__The task__
The expected answer is the set of lines in the data below between the line holding "## Memory -/" and the line holding "b)] => b != unlistedByte", inclusive, written out exactly.

__The input__

-- ==== Sys2Proof/Machine/Base.lean ====
section
/-! DEFINITION. Finding and changing the parts of State, memory as bytes (R5), and numbers read from bytes and words. -/
namespace Sys2Proof.Machine
open Sys2Proof

/-- The outcome of a step of this machine. -/
abbrev Out := Host.Outcome State Fault Refusal

/-! ## Numbers and bytes -/

/-- A number's n bytes, low byte first (R5). -/
def leBytes : Nat → Nat → List Byte
  | 0, _ => []
  | n + 1, x => BitVec.ofNat 8 x :: leBytes n (x / 256)

/-- The number some bytes hold, low byte first (R5). -/
def leNat : List Byte → Nat
  | [] => 0
  | b :: bs => b.toNat + 256 * leNat bs

/-- Bits hi to lo of a number. -/
def bitsOf (x hi lo : Nat) : Nat := x / 2 ^ lo % 2 ^ (hi - lo + 1)

/-- The n bytes from place i of a byte list, zeros past its end, as a number. -/
def fieldAt (bs : List Byte) (i n : Nat) : Nat := leNat ((bs.drop i).take n)

/-- A w-bit number read as two's complement (R6). -/
def sInt (w x : Nat) : Int := if x % 2 ^ w < 2 ^ (w - 1) then (x % 2 ^ w : Int) else (x % 2 ^ w : Int) - 2 ^ w

/-- An integer's w low bits (R6). -/
def wrapInt (w : Nat) (x : Int) : Nat := (x % (2 ^ w : Int)).toNat

/-- An image's words, as the scratchpad holds them. -/
def imageWords (bytes : List Byte) : List W32 :=
  (List.range (bytes.length / 4)).map (fun i => BitVec.ofNat 32 (fieldAt bytes (4 * i) 4))

/-- Keep an item at most once. -/
def insertNew {α : Type} [DecidableEq α] (x : α) (l : List α) : List α := if x ∈ l then l else x :: l

/-- The members of both lists, the second's first. -/
def addAll {α : Type} [DecidableEq α] (xs l : List α) : List α := xs.foldl (fun acc x => insertNew x acc) l

/-- An item put before the first that it does not come after. -/
def insertBy {α : Type} (le : α → α → Bool) (x : α) : List α → List α
  | [] => [x]
  | y :: ys => if le x y then x :: y :: ys else y :: insertBy le x ys

/-- A list in ascending order, items that compare alike in the order they had. -/
def sortBy {α : Type} (le : α → α → Bool) (l : List α) : List α := l.foldr (insertBy le) []
/-- Numbers in ascending order. -/
def sortNat (l : List Nat) : List Nat := sortBy (fun a b => a ≤ b) l

/-- The integer square root of n that agrees with r above its low b bits. -/
def sqrtFrom : Nat → Nat → Nat → Nat
  | 0, _, r => r
  | b + 1, n, r => sqrtFrom b n (if (r + 2 ^ b) * (r + 2 ^ b) ≤ n then r + 2 ^ b else r)
/-- The integer square root, rounded down. -/
def isqrt (n : Nat) : Nat := sqrtFrom (Nat.log2 n / 2 + 1) n 0

/-- Is bit t of a mask set? -/
def bitAt (m : W32) (t : Nat) : Bool := m.getLsbD t

/-- The mask of the threads a test holds of. -/
def maskOf (f : Nat → Bool) : W32 :=
  (List.range 32).foldl (fun m t => if f t then m ||| BitVec.ofNat 32 (2 ^ t) else m) 0

/-- The threads of a mask, ascending. -/
def lanesOf (m : W32) : List Nat := (List.range 32).filter (bitAt m)

/-- Item i of a vector, the first where i is out of range. -/
def vget {α : Type} {n : Nat} (v : Vector α (n + 1)) (i : Nat) : α :=
  v.get ⟨i % (n + 1), Nat.mod_lt _ (Nat.succ_pos n)⟩

/-- A vector with item i replaced; unchanged where i is out of range. -/
def vset {α : Type} {n : Nat} (v : Vector α n) (i : Nat) (x : α) : Vector α n :=
  if h : i < n then v.set i x h else v

/-! ## Memory -/

/-- What a byte that no cell lists reads as: zero (DESIGN CHOICE, log 2). -/
def unlistedByte : Byte := 0

/-- The byte at an address. -/
def Memory.read : Memory → Nat → Byte
  | [], _ => unlistedByte
  | (a, b) :: m, x => if a = x then b else Memory.read m x

/-- A cell put in its place by address. -/
def Memory.insert : Memory → Nat → Byte → Memory
  | [], x, b => [(x, b)]
  | (a, c) :: m, x, b => if x < a then (x, b) :: (a, c) :: m else (a, c) :: Memory.insert m x b

/-- A memory with one byte written, in its canonical form. -/
def Memory.write (m : Memory) (x : Nat) (b : Byte) : Memory :=
  let rest : Memory := m.filter (fun c => c.1 != x)
  if b = unlistedByte then rest else Memory.insert rest x b

/-- The canonical form: addresses strictly rising, no cell equal to what an unlisted address reads as. -/
def Memory.wf : Memory → Bool
  | [] => true
  | [(_, b)] => b != unlistedByte
  | (a, b) :: (a', b') :: m => b != unlistedByte && a < a' && Memory.wf ((a', b') :: m)

/-- n bytes from an address. -/
def Memory.readN (m : Memory) (a n : Nat) : List Byte := (List.range n).map (fun i => m.read (a + i))

/-- A run of bytes written from an address, ascending. -/
def Memory.writeN : Memory → Nat → List Byte → Memory
  | m, _, [] => m
  | m, a, b :: bs => Memory.writeN (m.write a b) (a + 1) bs

/-- A memory without the cells of a range. -/
def Memory.erase (m : Memory) (lo hi : Nat) : Memory := m.filter (fun c => c.1 < lo || hi ≤ c.1)

/-! ## Finding and changing parts of the state -/

/-- The block numbered b. -/
def State.block? (s : State) (b : Nat) : Option Block := s.blocks.find? (fun x => x.id == b)
/-- Change block b. -/
def State.modBlock (s : State) (b : Nat) (f : Block → Block) : State :=
  { s with blocks := s.blocks.map (fun x => if x.id == b then f x else x) }
/-- Caravan n of a block. -/
def Block.car? (x : Block) (n : Nat) : Option Caravan := x.cars.find? (fun c => c.n == n)
/-- Change caravan n of a block. -/
def Block.modCar (x : Block) (n : Nat) (f : Caravan → Caravan) : Block :=
  { x with cars := x.cars.map (fun c => if c.n == n then f c else c) }
/-- Caravan n of block b. -/
def State.car? (s : State) (b n : Nat) : Option Caravan := (s.block? b).bind (fun x => x.car? n)
/-- Change caravan n of block b. -/
def State.modCar (s : State) (b n : Nat) (f : Caravan → Caravan) : State := s.modBlock b (fun x => x.modCar n f)
/-- The sequencer of block b. -/
def State.seq? (s : State) (b : Nat) : Option Sequencer := (s.block? b).bind (fun x => x.seq)
/-- Change the sequencer of block b. -/
def State.modSeq (s : State) (b : Nat) (f : Sequencer → Sequencer) : State :=
  s.modBlock b (fun x => { x with seq := x.seq.map f })
/-- The core numbered c. -/
def State.core? (s : State) (c : Nat) : Option CoreSt := s.cores.find? (fun x => x.id == c)
/-- Change core c. -/
def State.modCore (s : State) (c : Nat) (f : CoreSt → CoreSt) : State :=
  { s with cores := s.cores.map (fun x => if x.id == c then f x else x) }
/-- The launch with a handle. -/
def State.launch? (s : State) (l : Nat) : Option Launch := s.launches.find? (fun x => x.id == l)
/-- Change launch l. -/
def State.modLaunch (s : State) (l : Nat) (f : Launch → Launch) : State :=
  { s with launches := s.launches.map (fun x => if x.id == l then f x else x) }
/-- A virtual function. -/
def State.vf? (s : State) (v : Nat) : Option Vf := s.vfs.find? (fun x => x.id == v)
/-- Change virtual function v. -/
def State.modVf (s : State) (v : Nat) (f : Vf → Vf) : State :=
  { s with vfs := s.vfs.map (fun x => if x.id == v then f x else x) }
/-- A tenant. -/
def State.tenant? (s : State) (t : Nat) : Option Tenant := s.tenants.find? (fun x => x.id == t)
/-- Change tenant t. -/
def State.modTenant (s : State) (t : Nat) (f : Tenant → Tenant) : State :=
  { s with tenants := s.tenants.map (fun x => if x.id == t then f x else x) }
/-- A process of a function. -/
def Vf.proc? (v : Vf) (p : Nat) : Option Proc := v.procs.find? (fun x => x.id == p)
/-- Change a process of a function. -/
def State.modProc (s : State) (v p : Nat) (f : Proc → Proc) : State :=
  s.modVf v (fun x => { x with procs := x.procs.map (fun q => if q.id == p then f q else q) })
/-- A queue of a function. -/
def Vf.queue? (v : Vf) (q : Nat) : Option Queue := v.queues.find? (fun x => x.q == q)
/-- Change a queue of a function. -/
def State.modQueue (s : State) (v q : Nat) (f : Queue → Queue) : State :=
  s.modVf v (fun x => { x with queues := x.queues.map (fun y => if y.q == q then f y else y) })
/-- A bundle. -/
def State.bundle? (s : State) (h : Nat) : Option Bundle := s.bundles.find? (fun x => x.handle == h)
/-- Change a bundle. -/
def State.modBundle (s : State) (h : Nat) (f : Bundle → Bundle) : State :=
  { s with bundles := s.bundles.map (fun x => if x.handle == h then f x else x) }
/-- Put an event last on the agenda. -/
def State.queueEvent (s : State) (i : Instr) : State := { s with agenda := s.agenda ++ [i] }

__Output for this task__
/-! ## Memory -/

/-- What a byte that no cell lists reads as: zero (DESIGN CHOICE, log 2). -/
def unlistedByte : Byte := 0

/-- The byte at an address. -/
def Memory.read : Memory → Nat → Byte
  | [], _ => unlistedByte
  | (a, b) :: m, x => if a = x then b else Memory.read m x

/-- A cell put in its place by address. -/
def Memory.insert : Memory → Nat → Byte → Memory
  | [], x, b => [(x, b)]
  | (a, c) :: m, x, b => if x < a then (x, b) :: (a, c) :: m else (a, c) :: Memory.insert m x b

/-- A memory with one byte written, in its canonical form. -/
def Memory.write (m : Memory) (x : Nat) (b : Byte) : Memory :=
  let rest : Memory := m.filter (fun c => c.1 != x)
  if b = unlistedByte then rest else Memory.insert rest x b

/-- The canonical form: addresses strictly rising, no cell equal to what an unlisted address reads as. -/
def Memory.wf : Memory → Bool
  | [] => true
  | [(_, b)] => b != unlistedByte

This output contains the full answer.